• **Your instructions**: Every line holding the string "inWindow" is to be copied from the entries below.

________________

/-- BBWT (R201). -/
def execBbwt (k : Ctl) (d a b : Reg) (s : State) : Out :=
  .next (s.issue (.bbwt k d a b) k onlyC false noCheck (bbwtRes d a b))

/-! ### WAITC and REQ (R202, R203) -/

/-- WAITC in an apart stream or a RUN context is ILLEGAL (R202). -/
def waitcPlace (s : State) : Option Cause := if s.ctx.lockstep = false ∨ s.ctx.task.mode = 0 then some .illegal else none

/-- The effect of WAITC. -/
def waitcRes (a b : Reg) (s : State) : Res :=
  let ev := s.x a
  let kind := bitsOf ev 3 0
  let va := setBits ev 3 0 0
  let mask := setBits (s.x b) 0 0 0
  if 1 < kind ∨ 16 < (popcOp mask).toNat then .trap .illegal s.anyAddr
  else match s.resolve va.toNat 8 .atomic atomicTarget with
    | .error (c, addr) => .trap c addr
    | .ok (s, ps) =>
      match ps with
      | { tgt := .mem x, .. } :: _ =>
        if s.drained then .leave s (.waitc kind x.pa mask (nextPc (s.strand .c).pc 16 (s.strand .c).xfer none).1)
        else .wait (s.mctx (fun c => { c with ending := true })) .dep false
      | _ => .trap .page va

/-- WAITC (R202). -/
def execWaitc (k : Ctl) (a b : Reg) (s : State) : Out :=
  .next (s.issue (.waitc k a b) k onlyC false waitcPlace (waitcRes a b))

/-- An engine of another context takes no more commands (R16, R180). -/
def State.destFull (s : State) (c : Ctx) (e : Engine) : Bool :=
  let queued := (c.queues.get e.num).length
  let inFlight := ((s.plateOf c.plate).running.get e.num).countP (fun r => r.ctx == c.id && decide (0 < r.left))
  decide (queueDepth e ≤ queued) || (e == .txe && decide (8 ≤ queued + inFlight))

/-- The effect of REQ. -/
def reqRes (a b : Reg) (s : State) : Res :=
  let dst := s.x a
  let va := s.x b
  let off := va.toNat - winBase
  let pc := s.addrOf s.ctx.cur
  if va.toNat % 64 ≠ 0 then .trap .misalign va
  else if inWindow va.toNat = false ∨ s.ctx.spres * 65536 ≤ off then .trap .page va
  else match s.ctxOf (BitVec.ofNat 32 (bitsOf dst 31 0)) with
    | none => .trap .page dst
    | some c =>
      let st := BitVec.ofNat 256 (spadNat s.ctx.spad off 32)
      let flags := spadNat s.ctx.spad (off + 48) 16
      let e := engineOf st
      let qp := flags % 2 == 1
      let qn := flags / 2 % 2 == 1
      if c.space.asid ≠ s.ctx.space.asid then .trap .prot dst
      else if s.eccFault { va := va.toNat, len := 64, tgt := .win off } false then .trap .eccUncorr va
      else if stencilOk st = false ∨ 4 ≤ flags then .trap .illegal s.anyAddr
      else
        let s := if (s.strand s.ctx.cur).mark then s else s.release 2
        let limit := bitsOf s.ctx.csr.reqto 31 0
        if s.destFull c e then
          (if limit ≠ 0 ∧ limit ≤ s.waited then .trap .qfullTimeout dst else .wait s .qfull true)
        else if c.canPush .c qp qn = false then .wait s .token true
        else
          let c := (s.ctxOf c.id).getD c
          let q : QEntry :=
            { stencil := st, rega := BitVec.ofNat 64 (spadNat s.ctx.spad (off + 32) 8),
              regb := BitVec.ofNat 64 (spadNat s.ctx.spad (off + 40) 8), esn := c.esn + 1, rmode := 0,
              spc := setBits pc 63 57 0, sstr := 0, qp := qp, qn := qn, armed := false, clk := Clock.zero,
              views := c.view, stamped := s.fresh }
          .done (s.putCtx ({ c with
            esn := q.esn, queues := c.queues.set e.num (c.queues.get e.num ++ [q]) }.owe .c qp qn)) 1

/-- REQ (R203). -/
def execReq (k : Ctl) (a b : Reg) (s : State) : Out :=
  .next (s.issue (.req k a b) k onlyC false noCheck (reqRes a b))

/-! ### Tasks, power and counters (R207 to R210) -/

/-- A record is valid for a spawner (R207, R323, R325). Log entry 46 (DESIGN CHOICE). -/
def State.spawnable (s : State) (t : Option TaskRec) (uses : Bool) : Bool :=
  match t with
  | none => false
  | some t => !(t.accmask == 0 && uses) && !(spawnDenied s.ctx.space s.ctx.task.prio t) && s.recordFits s.ctx.die t

/-- Read the stencil block of a record, where R207 asks for it: whether it names an operation that uses a tile. -/
def State.readBlock (s : State) (dws : List Word) : Except Flt Got :=
  let stb := bitsOf (dws.getD 1 0) 56 0
  if bitsOf (dws.getD 3 0) 11 8 = 0 ∧ stb ≠ 0 ∧ stb % 32 = 0 then s.memRead stb 2048 0 0 anyTarget
  else .ok (.val s 0 true)

/-- TSPAWN once its record is read: release, judgement, the wait for room, acceptance. -/
def tspawnAccept (d : Reg) (va : Word) (dws : List Word) (block : Nat) (s : State) : Res :=
  let s := if (s.strand s.ctx.cur).mark then s else s.release 2
  let t := parseTask dws
  let uses := usesTile ((List.range 64).map (fun i => BitVec.ofNat 256 (block / 2 ^ (256 * i))))
  if s.spawnable t uses = false then .done (s.setX d 2 1) 1
  else match t with
    | none => .done (s.setX d 2 1) 1
    | some t =>
      let limit := bitsOf s.ctx.csr.reqto 31 0
      if s.queueFull s.ctx.die t.queue then
        (if limit ≠ 0 ∧ limit ≤ s.waited then .done (s.setX d 1 1) 1 else .wait s .qfull false)
      else
        let r := s.acceptTask s.ctx.die t va 1 (some s.ctx.plate)
        .done (r.1.setX d (BitVec.ofNat 64 (r.2 * 256)) 1) 1

/-- The effect of TSPAWN. -/
def tspawnRes (d a : Reg) (s : State) : Res :=
  let va := s.x a
  if va.toNat % 256 ≠ 0 then .trap .misalign va
  else if inWindow va.toNat then .trap .page va
  else match s.memRead va.toNat 256 0 0 memTarget with
    | .error (c, addr) => .trap c addr
    | .ok (.wait _) => s.staleWait va
    | .ok (.val s v _) =>
      match s.readBlock (dwsOf 32 v) with
      | .error (c, addr) => .trap c addr
      | .ok (.wait _) => s.staleWait va
      | .ok (.val s w _) => tspawnAccept d va (dwsOf 32 v) w s

/-- TSPAWN (R207). -/
def execTspawn (k : Ctl) (d a : Reg) (s : State) : Out :=
  .next (s.issue (.tspawn k d a) k onlyC false noCheck (tspawnRes d a))

/-- TEND (R208). -/
def execTend (k : Ctl) (a : Reg) (s : State) : Out :=
  .next (s.issue (.tend k a) k onlyC false noCheck (fun s =>
    let s := s.mctx (fun c => { c with ending := true })
    if s.drained then .leave s (.tend (BitVec.ofNat 32 (bitsOf (s.x a) 31 0))) else .wait s .dep false))

/-- The effect of PWREQ: the request stands with the arbiter until it answers or REQTO passes. -/
def pwreqRes (d a : Reg) (s : State) : Res :=
  let n := (s.x a).toNat
  let limit := bitsOf s.ctx.csr.reqto 31 0
  let past (s : State) (v : Word) : Res :=
    .done ((s.mctx (fun c => { c with asked := none, granted := false })).setX d v 1) 1
  if s.ctx.granted then past s 0
  else if s.ctx.asked = none ∧ s.ctx.booking.isSome = true then .trap .illegal s.anyAddr
  else if n = 0 ∨ 64 < n then past s 1
  else if limit ≠ 0 ∧ limit ≤ s.waited then past s 2
  else .wait (s.mctx (fun c => { c with asked := some n })) .grant false

/-- PWREQ (R209). -/
def execPwreq (k : Ctl) (d a : Reg) (s : State) : Out :=
  .next (s.issue (.pwreq k d a) k onlyC false noCheck (pwreqRes d a))

/-- PWREL (R209). Log entry 43 (DEDUCED). -/
def execPwrel (k : Ctl) (s : State) : Out :=
  .next (s.issue (.pwrel k) k onlyC false noCheck (fun s => .done s.giveBooking 1))

/-- ACCR: the slots charged so far (R210). -/
def execAccr (k : Ctl) (d : Reg) (c : BitVec 4) (s : State) : Out :=
  .next (s.issue (.accr k d c) k anyStrand false noCheck (fun s =>
    .done (s.setX d (BitVec.ofNat 64 (SMap.get 0 s.ctx.acct c.toNat)) 2) 2))

/-- ESNR (R210). -/
def execEsnr (k : Ctl) (d : Reg) (s : State) : Out :=
  .next (s.issue (.esnr k d) k anyStrand false noCheck (fun s => .done (s.setX d (s.ctx.esn.setWidth 64) 2) 2))

/-! ### CSR access (R88 to R90, R211) -/

/-- The assigned CSR numbers (R88). -/
def csrListed (n : Nat) : Bool :=
  [0x000, 0x001, 0x002, 0x003, 0x004, 0x008, 0x009, 0x00A, 0x00B, 0x00C, 0x00D, 0x00E, 0x010, 0x011, 0x020, 0x021, 0x022,
   0x023, 0x024, 0x025, 0x026, 0x030, 0x031, 0x032, 0x040, 0x041, 0x050, 0x051, 0x070, 0x071].contains n

/-- The checks of a CSR word: the number, then privilege for a write (R89, R90). -/
def csrCheck (n : Nat) (w : Bool) (s : State) : Option Cause :=
  if csrListed n = false then some .illegal
  else if w ∧ s.ctx.space.priv = .u ∧ (n = 0x040 ∨ n = 0x041) then some .priv
  else none

/-- Banks of the register cache that RBPM turns off write their dirty lines back (R67). -/
def State.banksOff (s : State) (was : Csrs) : State :=
  ((List.range 16).filter (fun b => s.ctx.csr.bankMode b == 2 && !(was.bankMode b == 2))).foldl State.bankOff s

/-- A word of the issuing strand acts on CSR n: FSTAT holds the flags its tokens cover (R38, R59). Log entry 32 (DEDUCED). -/
def State.joined (s : State) (n : Nat) : State := if n = 0x00E then s.mctx (fun c => c.joinSeen c.cur) else s

/-- A CSR write: a reserved result is ILLEGAL and the CSR keeps its value (R39, R211). -/
def csrPut (n : Nat) (v : Word) (s : State) : Res :=
  let s := s.joined n
  match s.ctx.csr.write n v with
  | none => .trap .illegal s.anyAddr
  | some c =>
    let t := (if c = s.ctx.csr then s else s.noteCsr n (s.csrRead n) 1).mcsr (fun _ => c)
    .done (if n = 0x00D then t.notePend .versel 1 0 else if n = 0x030 then t.banksOff s.ctx.csr else t) 1

/-- CSR n as a word of the issuing strand sees it: another strand's write is seen through a token (R96), VERSEL as the bound of
its last write allows (R150, R211). -/
def State.csrSeen (s : State) (n : Nat) : Word :=
  if n = 0x00D ∧ s.early .versel then (s.versel).setWidth 64 else s.csrAs n ((s.joined n).csrRead n)

/-- CSRR (R211). -/
def execCsrr (k : Ctl) (d : Reg) (c : BitVec 9) (s : State) : Out :=
  .next (s.issue (.csrr k d c) k anyStrand false (csrCheck c.toNat false) (fun s => .done (s.setX d (s.csrSeen c.toNat) 2) 2))

/-- CSRW (R211). -/
def execCsrw (k : Ctl) (a : Reg) (c : BitVec 9) (s : State) : Out :=
  .next (s.issue (.csrw k a c) k anyStrand false (csrCheck c.toNat true) (fun s => csrPut c.toNat (s.x a) s))

/-- CSRS: a W1C field is cleared by a bit of 1 (R211). -/
def execCsrs (k : Ctl) (c : BitVec 9) (a : Reg) (s : State) : Out :=
  .next (s.issue (.csrs k c a) k anyStrand false (csrCheck c.toNat true) (fun s =>
    csrPut c.toNat (if c = 0x071 then s.x a else s.csrSeen c.toNat ||| s.x a) s))

/-- CSRC: a W1C field stays (R211). -/
def execCsrc (k : Ctl) (c : BitVec 9) (a : Reg) (s : State) : Out :=
  .next (s.issue (.csrc k c a) k anyStrand false (csrCheck c.toNat true) (fun s =>
    csrPut c.toNat (if c = 0x071 then 0 else s.csrSeen c.toNat &&& ~~~(s.x a)) s))

/-! ### Traps and system words (R215 to R220) -/

/-- ERET without a trap being handled, or apart, is ILLEGAL (R91, R215). -/
def eretPlace (s : State) : Option Cause := if s.ctx.csr.act = false ∨ s.ctx.lockstep = false then some .illegal else none

/-- ERET (R215). -/
def execEret (k : Ctl) (s : State) : Out :=
  .next (s.issue (.eret k) k onlyC true eretPlace (fun s => .leave s .eret))

/-- TRAP (R216). -/
def execTrap (k : Ctl) (i : BitVec 15) (s : State) : Out :=
  .next (s.issue (.trap k i) k anyStrand false noCheck (fun s => .after s .swtrap (zimm i)))

/-- A privileged word in U mode (R90). -/
def privOnly (s : State) : Option Cause := if s.ctx.space.priv = .u then some .priv else none

/-- [a, a + n) and [b, b + m) meet. -/
def meets (a n b m : Nat) : Bool := decide (a < b + m) && decide (b < a + n)

/-- A retention register caught by a TLBI (R259): its range leaves the L2, it is released, and RETAIN_LOST is logged. -/
def State.loseRetn (s : State) (d n : Nat) : State :=
  let r := (s.die d).retnOf n
  let inside (e : L2Line) : Bool := decide (r.lo ≤ e.line * 128) && decide (e.line * 128 < r.hi)
  let gone := (s.die d).l2.filter inside
  let s := s.mdie d (fun t => { t with l2 := t.l2.filter (fun e => !(inside e)) })
  let s := gone.foldl (fun t e => t.l2Out d e) s
  (s.mdie d (fun t => t.unpin n)).journal d 8 1 0 r.vbase 0
    [BitVec.ofNat 64 d, BitVec.ofNat 64 n, r.asid.setWidth 64, r.vbase]

/-- What a TLBI of [va, va + n) does on every plate and die (R217, R258, R259). -/
def State.shootdown (s : State) (asid : BitVec 12) (va n : Nat) : State :=
  let stale (e : TlbEnt) : Bool := e.asid == asid && meets e.va e.size va n
  let keep (l : List TlbEnt) : List TlbEnt := l.filter (fun e => !(stale e))
  let s := s.mapPlates (fun p => { p with tlb := keep p.tlb })
  let s := { s with dies := s.dies.map (fun (t : Die) => { t with tlb := keep t.tlb }) }
  let s := s.flushAll (fun _ l => l.asid == asid && meets l.vpage l.vsize va n)
  (List.range 4).foldl (fun t d => (List.range 8).foldl (fun t i =>
    let r := (t.die d).retnOf i
    if r.v && r.asid == asid && meets (r.vbase.toNat / 128 * 128) (r.hi - r.lo) va n then t.loseRetn d i else t) t) s

/-- The virtual ranges a started command holds translations of: what its body touched and the barrier it found (R185, R258). -/
def Running.touched (r : Running) : List (Nat × Nat) :=
  if r.bbar.isSome then (r.ent.regb.toNat, 16) :: r.spans else r.spans

/-- An engine command of the address space still holds a translation of the range (R258). -/
def State.spanHeld (s : State) (asid : BitVec 12) (va n : Nat) : Bool :=
  s.allPlates.any (fun p => p.running.toList.any (fun q => q.any (fun r =>
    decide (0 < r.left) && r.asid == asid && r.touched.any (fun e => meets e.1 e.2 va n))))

________________

• **Exercise result**:
  else if inWindow va.toNat = false ∨ s.ctx.spres * 65536 ≤ off then .trap .page va
  else if inWindow va.toNat then .trap .page va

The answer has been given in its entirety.